-- ==== Sys2Proof/Machine/Dispatch.lean ====
section
/-! DEFINITION. One arm per command: the meaning that carries it out. -/

namespace Sys2Proof.Machine

def exec (i : Instr) (s : State) : Host.Outcome State Fault Refusal :=
  match i with
  | .beatBoundary => Sys2Proof.Machine.execBeatBoundary s
  | .deadlockDetect core => Sys2Proof.Machine.execDeadlockDetect core s
  | .issue core thread => Sys2Proof.Machine.execIssue core thread s
  | .wait core thread => Sys2Proof.Machine.execWait core thread s
  | .waitRelease core thread => Sys2Proof.Machine.execWaitRelease core thread s
  | .sig core thread => Sys2Proof.Machine.execSig core thread s
  | .scoreboardIncrement core => Sys2Proof.Machine.execScoreboardIncrement core s
  | .arrive core thread => Sys2Proof.Machine.execArrive core thread s
  | .rwait core thread => Sys2Proof.Machine.execRwait core thread s
  | .rwaitRelease core thread => Sys2Proof.Machine.execRwaitRelease core thread s
  | .rally core thread => Sys2Proof.Machine.execRally core thread s
  | .mark core thread => Sys2Proof.Machine.execMark core thread s
  | .feltRun core => Sys2Proof.Machine.execFeltRun core s
  | .feltQscan core => Sys2Proof.Machine.execFeltQscan core s
  | .feltQconv core => Sys2Proof.Machine.execFeltQconv core s
  | .rotStore core => Sys2Proof.Machine.execRotStore core s
  | .rotLoad core => Sys2Proof.Machine.execRotLoad core s
  | .exchSend core => Sys2Proof.Machine.execExchSend core s
  | .feltBetaSet core => Sys2Proof.Machine.execFeltBetaSet core s
  | .exchangeBeat handle => Sys2Proof.Machine.execExchangeBeat handle s
  | .replicaExchangeDecide handle => Sys2Proof.Machine.execReplicaExchangeDecide handle s
  | .stagingMove core => Sys2Proof.Machine.execStagingMove core s
  | .feMma core => Sys2Proof.Machine.execFeMma core s
  | .feOut core => Sys2Proof.Machine.execFeOut core s
  | .feBern core => Sys2Proof.Machine.execFeBern core s
  | .napFill core => Sys2Proof.Machine.execNapFill core s
  | .catDraw core => Sys2Proof.Machine.execCatDraw core s
  | .accStore core => Sys2Proof.Machine.execAccStore core s
  | .accLoad core => Sys2Proof.Machine.execAccLoad core s
  | .accRed core => Sys2Proof.Machine.execAccRed core s
  | .nodeAdd port => Sys2Proof.Machine.execNodeAdd port s
  | .lsMove core => Sys2Proof.Machine.execLsMove core s
  | .sliceWriteLand port err => Sys2Proof.Machine.execSliceWriteLand port err s
  | .readDataDeliver core err => Sys2Proof.Machine.execReadDataDeliver core err s
  | .hbmAccess pc err => Sys2Proof.Machine.execHbmAccess pc err s
  | .hbmRefresh pc => Sys2Proof.Machine.execHbmRefresh pc s
  | .phyMaintenance pc => Sys2Proof.Machine.execPhyMaintenance pc s
  | .stewardAccess write size addr data err => Sys2Proof.Machine.execStewardAccess write size addr data err s
  | .registerWrite size addr value => Sys2Proof.Machine.execRegisterWrite size addr value s
  | .jobContainedEnd handle => Sys2Proof.Machine.execJobContainedEnd handle s
  | .fatalEnd => Sys2Proof.Machine.execFatalEnd s
  | .fenceApply core => Sys2Proof.Machine.execFenceApply core s
  | .clusterFence cluster => Sys2Proof.Machine.execClusterFence cluster s
  | .doorbell mb => Sys2Proof.Machine.execDoorbell mb s
  | .ack mb => Sys2Proof.Machine.execAck mb s
  | .mbCommandTake => Sys2Proof.Machine.execMbCommandTake s
  | .mbResponseWrite mb => Sys2Proof.Machine.execMbResponseWrite mb s
  | .jobAdmit mb => Sys2Proof.Machine.execJobAdmit mb s
  | .jobCancel mb => Sys2Proof.Machine.execJobCancel mb s
  | .jobStatus mb => Sys2Proof.Machine.execJobStatus mb s
  | .schedInfo mb => Sys2Proof.Machine.execSchedInfo mb s
  | .ctxSave mb => Sys2Proof.Machine.execCtxSave mb s
  | .ctxSuspend handle => Sys2Proof.Machine.execCtxSuspend handle s
  | .ctxSaveDone handle => Sys2Proof.Machine.execCtxSaveDone handle s
  | .ctxRestore mb => Sys2Proof.Machine.execCtxRestore mb s
  | .admission handle => Sys2Proof.Machine.execAdmission handle s
  | .launchDeadlineWithdraw handle => Sys2Proof.Machine.execLaunchDeadlineWithdraw handle s
  | .jobStart handle => Sys2Proof.Machine.execJobStart handle s
  | .jobDone handle => Sys2Proof.Machine.execJobDone handle s
  | .goSend token => Sys2Proof.Machine.execGoSend token s
  | .goTimeoutWithdraw handle => Sys2Proof.Machine.execGoTimeoutWithdraw handle s
  | .baseSend token => Sys2Proof.Machine.execBaseSend token s
  | .cfgOverlay mb => Sys2Proof.Machine.execCfgOverlay mb s
  | .overlayApply => Sys2Proof.Machine.execOverlayApply s
  | .entRead mb => Sys2Proof.Machine.execEntRead mb s
  | .entReadComplete mb => Sys2Proof.Machine.execEntReadComplete mb s
  | .entRestart mb => Sys2Proof.Machine.execEntRestart mb s
  | .napEval mb => Sys2Proof.Machine.execNapEval mb s
  | .coreFence mb => Sys2Proof.Machine.execCoreFence mb s
  | .distRead mb => Sys2Proof.Machine.execDistRead mb s
  | .entSample sample => Sys2Proof.Machine.execEntSample sample s
  | .startupTestEnd katOk => Sys2Proof.Machine.execStartupTestEnd katOk s
  | .drbgInstantiate => Sys2Proof.Machine.execDrbgInstantiate s
  | .estWindow => Sys2Proof.Machine.execEstWindow s
  | .privateWireRequest link => Sys2Proof.Machine.execPrivateWireRequest link s
  | .privateWireServe => Sys2Proof.Machine.execPrivateWireServe s
  | .entTrimWrite fromCp n value => Sys2Proof.Machine.execEntTrimWrite fromCp n value s
  | .entTestWrite value => Sys2Proof.Machine.execEntTestWrite value s
  | .linkFrameTx port => Sys2Proof.Machine.execLinkFrameTx port s
  | .linkFrameRx port frame late => Sys2Proof.Machine.execLinkFrameRx port frame late s
  | .linkUp port rounds peerModule peerPort => Sys2Proof.Machine.execLinkUp port rounds peerModule peerPort s
  | .linkDown port => Sys2Proof.Machine.execLinkDown port s
  | .beatLock align => Sys2Proof.Machine.execBeatLock align s
  | .beatLockLoss => Sys2Proof.Machine.execBeatLockLoss s
  | .counterLoad => Sys2Proof.Machine.execCounterLoad s
  | .lockstepCompare => Sys2Proof.Machine.execLockstepCompare s
  | .sidelineFrame => Sys2Proof.Machine.execSidelineFrame s
  | .dieEventSend source => Sys2Proof.Machine.execDieEventSend source s
  | .dieInterruptMessage => Sys2Proof.Machine.execDieInterruptMessage s
  | .stewardEdge source => Sys2Proof.Machine.execStewardEdge source s
  | .levelSourceChange source asserted => Sys2Proof.Machine.execLevelSourceChange source asserted s
  | .icClaim ctx => Sys2Proof.Machine.execIcClaim ctx s
  | .icComplete ctx source => Sys2Proof.Machine.execIcComplete ctx source s
  | .icSwset source => Sys2Proof.Machine.execIcSwset source s
  | .icSrcWrite source value => Sys2Proof.Machine.execIcSrcWrite source value s
  | .icThreshWrite ctx value => Sys2Proof.Machine.execIcThreshWrite ctx value s
  | .fabricClockStop => Sys2Proof.Machine.execFabricClockStop s
  | .fabricClockRestart => Sys2Proof.Machine.execFabricClockRestart s
  | .ucieLinkDown => Sys2Proof.Machine.execUcieLinkDown s
  | .ucieLinkUp => Sys2Proof.Machine.execUcieLinkUp s
  | .bootGo => Sys2Proof.Machine.execBootGo s
  | .fwVerifyDone => Sys2Proof.Machine.execFwVerifyDone s
  | .bootReady trained faulty => Sys2Proof.Machine.execBootReady trained faulty s
  | .whistleSound source => Sys2Proof.Machine.execWhistleSound source s
  | .whistleStop => Sys2Proof.Machine.execWhistleStop s
  | .hangSnapshot core => Sys2Proof.Machine.execHangSnapshot core s
  | .dbgWhistle mb => Sys2Proof.Machine.execDbgWhistle mb s
  | .dbgScanout mb => Sys2Proof.Machine.execDbgScanout mb s
  | .dbgRelease mb => Sys2Proof.Machine.execDbgRelease mb s
  | .dbgSnapshot mb => Sys2Proof.Machine.execDbgSnapshot mb s
  | .dbgWatch mb => Sys2Proof.Machine.execDbgWatch mb s
  | .dbgWatchread mb => Sys2Proof.Machine.execDbgWatchread mb s
  | .secSpdm mb => Sys2Proof.Machine.execSecSpdm mb s
  | .secReport mb => Sys2Proof.Machine.execSecReport mb s
  | .secCtrread mb => Sys2Proof.Machine.execSecCtrread mb s
  | .secLifecycle mb => Sys2Proof.Machine.execSecLifecycle mb s
  | .secKeyset mb => Sys2Proof.Machine.execSecKeyset mb s
  | .secKeydel mb => Sys2Proof.Machine.execSecKeydel mb s
  | .secImport mb => Sys2Proof.Machine.execSecImport mb s
  | .secExport mb => Sys2Proof.Machine.execSecExport mb s
  | .scrubStart part => Sys2Proof.Machine.execScrubStart part s
  | .scrubDone part => Sys2Proof.Machine.execScrubDone part s
  | .errAck mb => Sys2Proof.Machine.execErrAck mb s
  | .errInject mb => Sys2Proof.Machine.execErrInject mb s
  | .stwReset mb => Sys2Proof.Machine.execStwReset mb s
  | .stewardReset => Sys2Proof.Machine.execStewardReset s
  | .coldResetAssert cause => Sys2Proof.Machine.execColdResetAssert cause s
  | .coldResetRelease => Sys2Proof.Machine.execColdResetRelease s
  | .clockLoss => Sys2Proof.Machine.execClockLoss s
  | .tapReset => Sys2Proof.Machine.execTapReset s
  | .railPowerGood rail => Sys2Proof.Machine.execRailPowerGood rail s
  | .shutdown index => Sys2Proof.Machine.execShutdown index s
  | .powerWindow input rails => Sys2Proof.Machine.execPowerWindow input rails s
  | .powerReadingWindow input parts rails => Sys2Proof.Machine.execPowerReadingWindow input parts rails s
  | .thermalThreshold sensor temp => Sys2Proof.Machine.execThermalThreshold sensor temp s
  | .operation value => Sys2Proof.Machine.execOperation value s
  | .clearFaults => Sys2Proof.Machine.execClearFaults s
  | .capability => Sys2Proof.Machine.execCapability s
  | .pmbusRevision => Sys2Proof.Machine.execPmbusRevision s
  | .statusWord => Sys2Proof.Machine.execStatusWord s
  | .readVin => Sys2Proof.Machine.execReadVin s
  | .readIin => Sys2Proof.Machine.execReadIin s
  | .readPin => Sys2Proof.Machine.execReadPin s
  | .readTemperature1 => Sys2Proof.Machine.execReadTemperature1 s
  | .readTemperature2 => Sys2Proof.Machine.execReadTemperature2 s
  | .readTemperature3 => Sys2Proof.Machine.execReadTemperature3 s
  | .mfrId => Sys2Proof.Machine.execMfrId s
  | .mfrModel => Sys2Proof.Machine.execMfrModel s
  | .mfrSerial => Sys2Proof.Machine.execMfrSerial s
  | .mfrGradeMap => Sys2Proof.Machine.execMfrGradeMap s
  | .mfrDclass => Sys2Proof.Machine.execMfrDclass s
  | .mfrRstCause => Sys2Proof.Machine.execMfrRstCause s
  | .mfrColdReset value => Sys2Proof.Machine.execMfrColdReset value s
  | .mfrWhistle value => Sys2Proof.Machine.execMfrWhistle value s
  | .mfrStwReset value => Sys2Proof.Machine.execMfrStwReset value s
  | .mfrLastFatal => Sys2Proof.Machine.execMfrLastFatal s
  | .mfrPartPower => Sys2Proof.Machine.execMfrPartPower s
  | .pmbusInvalidCommand code => Sys2Proof.Machine.execPmbusInvalidCommand code s
  | .flCmd value => Sys2Proof.Machine.execFlCmd value s
  | .flashOpDone err data => Sys2Proof.Machine.execFlashOpDone err data s
  | .ethTransmit port => Sys2Proof.Machine.execEthTransmit port s
  | .ethReceive port frame fcsOk codewords => Sys2Proof.Machine.execEthReceive port frame fcsOk codewords s
  | .scanoutDone => Sys2Proof.Machine.execScanoutDone s
  | .secImportDone mb => Sys2Proof.Machine.execSecImportDone mb s
  | .secExportDone mb => Sys2Proof.Machine.execSecExportDone mb s
  | .sidelineTrainDone => Sys2Proof.Machine.execSidelineTrainDone s
  | .ethLinkChange port link pcsLock => Sys2Proof.Machine.execEthLinkChange port link pcsLock s
  | .vin48Loss => Sys2Proof.Machine.execVin48Loss s
  | .cpFault => Sys2Proof.Machine.execCpFault s
  | .logicFault fault => Sys2Proof.Machine.execLogicFault fault s

end Sys2Proof.Machine
end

☆ ☆ ☆ ☆ ☆

The entries above hold the needed span. Transcribe exactly the lines from the one with "Sys2Proof.Machine.execWait core thread s" to the one with "Sys2Proof.Machine.execRwaitRelease core thread s", both included.

  | .wait core thread => Sys2Proof.Machine.execWait core thread s
  | .waitRelease core thread => Sys2Proof.Machine.execWaitRelease core thread s
  | .sig core thread => Sys2Proof.Machine.execSig core thread s
  | .scoreboardIncrement core => Sys2Proof.Machine.execScoreboardIncrement core s
  | .arrive core thread => Sys2Proof.Machine.execArrive core thread s
  | .rwait core thread => Sys2Proof.Machine.execRwait core thread s
  | .rwaitRelease core thread => Sys2Proof.Machine.execRwaitRelease core thread s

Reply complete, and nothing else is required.